Task prompt: Please return the lines of the data below, word for word, from the first line through the line containing "die (R15). -/".

Collected data entries
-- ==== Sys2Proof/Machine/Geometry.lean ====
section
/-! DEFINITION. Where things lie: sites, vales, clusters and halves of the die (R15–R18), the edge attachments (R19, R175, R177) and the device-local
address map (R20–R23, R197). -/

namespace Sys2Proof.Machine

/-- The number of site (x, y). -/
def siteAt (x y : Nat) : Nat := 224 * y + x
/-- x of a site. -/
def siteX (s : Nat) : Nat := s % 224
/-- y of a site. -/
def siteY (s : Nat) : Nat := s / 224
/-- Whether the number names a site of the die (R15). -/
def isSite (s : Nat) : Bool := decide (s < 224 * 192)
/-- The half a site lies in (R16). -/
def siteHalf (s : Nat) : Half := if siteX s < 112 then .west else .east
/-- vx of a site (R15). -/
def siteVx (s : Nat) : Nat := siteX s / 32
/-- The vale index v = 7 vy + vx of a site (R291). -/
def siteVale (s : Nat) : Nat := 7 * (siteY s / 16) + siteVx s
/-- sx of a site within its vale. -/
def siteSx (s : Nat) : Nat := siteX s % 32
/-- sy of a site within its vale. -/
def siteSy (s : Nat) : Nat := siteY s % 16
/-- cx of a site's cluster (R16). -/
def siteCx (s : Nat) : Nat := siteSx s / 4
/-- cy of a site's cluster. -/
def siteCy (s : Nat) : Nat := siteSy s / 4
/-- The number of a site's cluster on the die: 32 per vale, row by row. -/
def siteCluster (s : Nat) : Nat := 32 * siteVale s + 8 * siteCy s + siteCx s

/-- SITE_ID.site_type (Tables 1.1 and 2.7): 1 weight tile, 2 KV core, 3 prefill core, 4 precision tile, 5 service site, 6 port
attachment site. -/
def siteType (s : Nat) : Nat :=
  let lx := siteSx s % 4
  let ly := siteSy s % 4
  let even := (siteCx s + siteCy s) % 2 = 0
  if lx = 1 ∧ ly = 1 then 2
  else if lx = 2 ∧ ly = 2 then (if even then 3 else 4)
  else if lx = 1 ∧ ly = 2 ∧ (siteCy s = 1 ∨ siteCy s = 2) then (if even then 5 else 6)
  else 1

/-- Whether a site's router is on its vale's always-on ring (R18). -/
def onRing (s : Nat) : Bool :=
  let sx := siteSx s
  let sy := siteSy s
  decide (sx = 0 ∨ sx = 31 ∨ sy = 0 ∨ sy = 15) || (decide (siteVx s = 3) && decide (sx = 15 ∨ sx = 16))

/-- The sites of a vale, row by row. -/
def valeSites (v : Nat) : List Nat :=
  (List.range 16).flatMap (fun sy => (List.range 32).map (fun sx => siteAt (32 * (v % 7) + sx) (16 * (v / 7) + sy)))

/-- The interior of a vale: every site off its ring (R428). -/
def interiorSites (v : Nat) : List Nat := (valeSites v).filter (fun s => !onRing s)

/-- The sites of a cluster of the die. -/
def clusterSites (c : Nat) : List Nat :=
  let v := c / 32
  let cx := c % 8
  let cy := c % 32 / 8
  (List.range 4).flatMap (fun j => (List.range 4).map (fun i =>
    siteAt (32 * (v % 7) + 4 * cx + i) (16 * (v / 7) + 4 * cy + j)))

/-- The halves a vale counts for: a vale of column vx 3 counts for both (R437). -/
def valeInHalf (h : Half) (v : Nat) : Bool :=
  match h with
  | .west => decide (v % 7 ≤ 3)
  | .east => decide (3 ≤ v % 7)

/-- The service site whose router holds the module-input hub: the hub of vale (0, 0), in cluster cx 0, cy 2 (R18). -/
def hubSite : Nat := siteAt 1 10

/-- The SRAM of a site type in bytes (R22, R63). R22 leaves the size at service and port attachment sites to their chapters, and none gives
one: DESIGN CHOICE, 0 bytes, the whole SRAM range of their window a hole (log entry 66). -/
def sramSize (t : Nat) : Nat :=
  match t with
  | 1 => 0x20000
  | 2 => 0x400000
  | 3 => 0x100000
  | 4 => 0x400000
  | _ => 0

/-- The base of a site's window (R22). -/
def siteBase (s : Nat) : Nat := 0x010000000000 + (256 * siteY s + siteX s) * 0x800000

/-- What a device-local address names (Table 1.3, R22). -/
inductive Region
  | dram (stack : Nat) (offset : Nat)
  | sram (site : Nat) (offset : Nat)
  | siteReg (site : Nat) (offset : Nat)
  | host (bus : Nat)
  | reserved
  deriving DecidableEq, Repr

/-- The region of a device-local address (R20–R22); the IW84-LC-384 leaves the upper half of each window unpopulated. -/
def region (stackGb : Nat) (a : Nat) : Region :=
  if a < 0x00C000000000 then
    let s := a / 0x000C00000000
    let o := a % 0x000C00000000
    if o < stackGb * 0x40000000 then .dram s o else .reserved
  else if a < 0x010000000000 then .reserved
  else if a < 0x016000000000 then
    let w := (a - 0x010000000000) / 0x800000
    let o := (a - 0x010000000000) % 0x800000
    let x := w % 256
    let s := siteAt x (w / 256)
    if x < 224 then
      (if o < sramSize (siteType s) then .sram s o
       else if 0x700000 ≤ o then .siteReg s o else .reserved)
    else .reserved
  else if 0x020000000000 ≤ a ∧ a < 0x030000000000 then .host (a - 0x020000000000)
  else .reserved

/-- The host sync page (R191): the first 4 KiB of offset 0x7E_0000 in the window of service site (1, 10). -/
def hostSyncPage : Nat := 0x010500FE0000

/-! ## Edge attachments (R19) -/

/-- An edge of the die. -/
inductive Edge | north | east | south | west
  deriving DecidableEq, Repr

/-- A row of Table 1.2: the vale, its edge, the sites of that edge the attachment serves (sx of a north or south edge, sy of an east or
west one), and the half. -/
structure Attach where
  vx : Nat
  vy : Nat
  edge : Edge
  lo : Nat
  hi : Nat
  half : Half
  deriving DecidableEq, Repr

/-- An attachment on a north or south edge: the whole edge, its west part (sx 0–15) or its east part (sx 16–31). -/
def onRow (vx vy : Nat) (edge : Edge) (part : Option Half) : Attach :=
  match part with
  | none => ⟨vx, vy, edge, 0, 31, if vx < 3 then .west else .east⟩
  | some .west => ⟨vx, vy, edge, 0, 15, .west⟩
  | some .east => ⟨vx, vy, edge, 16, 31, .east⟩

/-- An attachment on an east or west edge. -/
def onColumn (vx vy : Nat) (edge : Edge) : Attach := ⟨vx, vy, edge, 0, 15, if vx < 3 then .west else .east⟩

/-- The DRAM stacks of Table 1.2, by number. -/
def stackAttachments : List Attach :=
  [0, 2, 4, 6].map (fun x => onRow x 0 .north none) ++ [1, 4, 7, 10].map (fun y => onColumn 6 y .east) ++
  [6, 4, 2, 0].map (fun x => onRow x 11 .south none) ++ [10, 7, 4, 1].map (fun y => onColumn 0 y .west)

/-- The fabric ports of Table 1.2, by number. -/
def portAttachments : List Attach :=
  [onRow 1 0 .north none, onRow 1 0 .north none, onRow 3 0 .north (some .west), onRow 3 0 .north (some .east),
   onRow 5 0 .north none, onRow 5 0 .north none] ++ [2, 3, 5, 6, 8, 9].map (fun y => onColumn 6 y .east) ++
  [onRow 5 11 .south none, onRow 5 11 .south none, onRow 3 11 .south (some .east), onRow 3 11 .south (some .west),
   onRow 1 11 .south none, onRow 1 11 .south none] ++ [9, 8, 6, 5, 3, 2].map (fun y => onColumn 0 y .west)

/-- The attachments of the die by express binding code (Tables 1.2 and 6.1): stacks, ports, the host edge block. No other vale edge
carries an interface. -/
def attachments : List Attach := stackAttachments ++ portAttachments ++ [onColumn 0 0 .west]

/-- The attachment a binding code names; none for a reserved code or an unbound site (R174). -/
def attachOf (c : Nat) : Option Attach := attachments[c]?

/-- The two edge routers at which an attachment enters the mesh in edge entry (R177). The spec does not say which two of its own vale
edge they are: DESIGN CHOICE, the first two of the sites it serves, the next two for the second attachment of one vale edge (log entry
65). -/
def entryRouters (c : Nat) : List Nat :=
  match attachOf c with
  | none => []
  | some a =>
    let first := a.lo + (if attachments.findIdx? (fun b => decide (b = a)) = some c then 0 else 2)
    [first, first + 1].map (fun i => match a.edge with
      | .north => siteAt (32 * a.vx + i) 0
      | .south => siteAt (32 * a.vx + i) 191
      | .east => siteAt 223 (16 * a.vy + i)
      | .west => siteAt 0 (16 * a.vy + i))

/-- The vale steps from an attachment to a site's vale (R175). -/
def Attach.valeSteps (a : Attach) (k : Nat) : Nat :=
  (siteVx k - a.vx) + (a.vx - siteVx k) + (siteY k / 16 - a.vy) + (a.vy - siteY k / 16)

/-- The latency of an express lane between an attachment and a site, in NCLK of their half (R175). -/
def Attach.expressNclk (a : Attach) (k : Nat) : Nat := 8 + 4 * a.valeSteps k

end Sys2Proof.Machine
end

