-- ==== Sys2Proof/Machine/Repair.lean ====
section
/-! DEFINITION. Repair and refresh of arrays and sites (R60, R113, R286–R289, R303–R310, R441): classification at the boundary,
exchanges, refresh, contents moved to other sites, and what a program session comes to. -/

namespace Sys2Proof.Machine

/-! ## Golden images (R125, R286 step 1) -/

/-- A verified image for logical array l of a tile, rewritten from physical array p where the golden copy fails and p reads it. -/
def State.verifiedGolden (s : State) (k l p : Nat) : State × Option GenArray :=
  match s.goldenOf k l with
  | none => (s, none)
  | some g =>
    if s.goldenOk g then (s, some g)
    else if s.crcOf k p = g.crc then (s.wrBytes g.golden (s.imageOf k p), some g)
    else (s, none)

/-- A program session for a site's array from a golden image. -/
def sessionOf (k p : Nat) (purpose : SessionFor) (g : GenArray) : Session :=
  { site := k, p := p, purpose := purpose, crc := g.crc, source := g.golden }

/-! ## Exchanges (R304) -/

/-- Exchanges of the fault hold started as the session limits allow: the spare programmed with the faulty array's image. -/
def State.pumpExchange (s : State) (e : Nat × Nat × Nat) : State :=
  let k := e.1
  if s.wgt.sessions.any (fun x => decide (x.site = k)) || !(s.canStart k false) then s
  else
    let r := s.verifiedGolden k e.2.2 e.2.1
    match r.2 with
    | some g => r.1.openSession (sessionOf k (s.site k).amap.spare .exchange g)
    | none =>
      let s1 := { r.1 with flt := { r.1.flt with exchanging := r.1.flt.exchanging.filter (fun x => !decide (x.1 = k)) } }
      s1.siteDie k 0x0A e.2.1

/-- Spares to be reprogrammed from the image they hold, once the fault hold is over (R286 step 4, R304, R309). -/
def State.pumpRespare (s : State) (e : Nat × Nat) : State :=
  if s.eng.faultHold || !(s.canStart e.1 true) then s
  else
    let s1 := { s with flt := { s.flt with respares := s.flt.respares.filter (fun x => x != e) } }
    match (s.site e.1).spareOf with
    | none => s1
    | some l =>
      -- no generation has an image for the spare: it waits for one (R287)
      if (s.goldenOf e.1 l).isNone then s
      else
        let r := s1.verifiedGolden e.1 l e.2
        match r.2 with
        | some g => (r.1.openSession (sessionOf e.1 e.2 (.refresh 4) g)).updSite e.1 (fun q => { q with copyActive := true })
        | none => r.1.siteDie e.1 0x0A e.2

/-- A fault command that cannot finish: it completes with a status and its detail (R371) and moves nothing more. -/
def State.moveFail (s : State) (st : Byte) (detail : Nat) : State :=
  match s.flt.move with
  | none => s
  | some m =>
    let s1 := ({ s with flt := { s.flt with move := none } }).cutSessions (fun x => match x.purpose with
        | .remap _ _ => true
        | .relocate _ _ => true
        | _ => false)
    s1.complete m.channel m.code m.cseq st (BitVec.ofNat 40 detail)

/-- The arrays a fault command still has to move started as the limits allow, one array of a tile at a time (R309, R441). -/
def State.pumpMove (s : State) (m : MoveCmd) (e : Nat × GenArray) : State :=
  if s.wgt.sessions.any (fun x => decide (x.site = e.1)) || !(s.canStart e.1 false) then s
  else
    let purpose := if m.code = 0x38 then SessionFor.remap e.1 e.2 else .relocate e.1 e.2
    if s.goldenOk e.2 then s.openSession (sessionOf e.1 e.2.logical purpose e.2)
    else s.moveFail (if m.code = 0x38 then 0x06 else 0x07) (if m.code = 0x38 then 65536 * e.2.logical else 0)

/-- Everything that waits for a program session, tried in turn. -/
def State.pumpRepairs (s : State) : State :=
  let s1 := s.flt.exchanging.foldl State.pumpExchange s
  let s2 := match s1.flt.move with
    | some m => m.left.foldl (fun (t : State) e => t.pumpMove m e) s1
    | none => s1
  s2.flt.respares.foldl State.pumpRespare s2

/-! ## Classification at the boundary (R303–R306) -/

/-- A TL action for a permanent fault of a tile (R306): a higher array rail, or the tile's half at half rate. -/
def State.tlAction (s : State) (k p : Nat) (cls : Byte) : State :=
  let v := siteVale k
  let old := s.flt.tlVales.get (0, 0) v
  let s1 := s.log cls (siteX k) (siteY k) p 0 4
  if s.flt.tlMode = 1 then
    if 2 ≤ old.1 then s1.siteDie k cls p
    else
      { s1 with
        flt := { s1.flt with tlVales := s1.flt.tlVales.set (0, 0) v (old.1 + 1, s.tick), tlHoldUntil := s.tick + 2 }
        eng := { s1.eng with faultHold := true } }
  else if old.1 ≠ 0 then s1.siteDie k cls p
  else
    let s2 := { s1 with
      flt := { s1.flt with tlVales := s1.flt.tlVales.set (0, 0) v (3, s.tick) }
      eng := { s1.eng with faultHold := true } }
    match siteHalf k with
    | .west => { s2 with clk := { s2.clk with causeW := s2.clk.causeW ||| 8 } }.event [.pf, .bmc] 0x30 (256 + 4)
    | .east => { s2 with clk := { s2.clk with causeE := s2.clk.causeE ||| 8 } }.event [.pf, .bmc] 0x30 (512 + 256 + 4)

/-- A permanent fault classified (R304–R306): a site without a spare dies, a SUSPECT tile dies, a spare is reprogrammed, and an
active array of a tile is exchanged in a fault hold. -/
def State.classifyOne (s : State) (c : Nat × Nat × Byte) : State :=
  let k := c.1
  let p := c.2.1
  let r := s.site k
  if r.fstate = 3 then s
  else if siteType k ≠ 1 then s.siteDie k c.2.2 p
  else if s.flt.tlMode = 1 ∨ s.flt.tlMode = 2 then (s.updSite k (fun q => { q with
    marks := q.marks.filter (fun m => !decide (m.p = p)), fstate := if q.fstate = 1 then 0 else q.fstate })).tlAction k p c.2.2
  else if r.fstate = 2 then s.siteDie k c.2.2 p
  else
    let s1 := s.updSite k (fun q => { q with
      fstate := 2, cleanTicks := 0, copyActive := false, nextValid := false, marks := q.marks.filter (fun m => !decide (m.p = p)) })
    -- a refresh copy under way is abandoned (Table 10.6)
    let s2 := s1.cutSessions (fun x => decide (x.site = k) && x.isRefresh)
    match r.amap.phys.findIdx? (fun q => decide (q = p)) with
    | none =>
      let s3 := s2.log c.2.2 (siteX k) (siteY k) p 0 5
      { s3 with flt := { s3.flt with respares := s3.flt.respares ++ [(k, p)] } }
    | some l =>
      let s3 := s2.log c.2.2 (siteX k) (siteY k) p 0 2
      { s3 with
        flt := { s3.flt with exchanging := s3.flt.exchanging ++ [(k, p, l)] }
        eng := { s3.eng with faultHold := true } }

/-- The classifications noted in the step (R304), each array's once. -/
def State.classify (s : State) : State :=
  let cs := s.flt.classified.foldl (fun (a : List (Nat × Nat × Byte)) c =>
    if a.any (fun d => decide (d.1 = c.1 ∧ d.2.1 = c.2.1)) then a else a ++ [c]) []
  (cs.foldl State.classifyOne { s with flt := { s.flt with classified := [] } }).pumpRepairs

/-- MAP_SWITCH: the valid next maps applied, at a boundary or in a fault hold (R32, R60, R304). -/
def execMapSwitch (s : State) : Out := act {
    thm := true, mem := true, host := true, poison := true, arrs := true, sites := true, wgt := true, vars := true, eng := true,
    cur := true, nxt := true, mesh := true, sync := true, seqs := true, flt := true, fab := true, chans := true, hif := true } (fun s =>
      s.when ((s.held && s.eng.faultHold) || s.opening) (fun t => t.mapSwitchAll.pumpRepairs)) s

Solution to the exercise:
-- ==== Sys2Proof/Machine/Geometry.lean ====
section
/-! DEFINITION. Where things lie: sites, vales, clusters and halves of the die (R15–R18), the edge attachments (R19, R175, R177) and the device-local
address map (R20–R23, R197). -/

namespace Sys2Proof.Machine

/-- The number of site (x, y). -/
def siteAt (x y : Nat) : Nat := 224 * y + x
/-- x of a site. -/
def siteX (s : Nat) : Nat := s % 224
/-- y of a site. -/
def siteY (s : Nat) : Nat := s / 224
/-- Whether the number names a site of the die (R15). -/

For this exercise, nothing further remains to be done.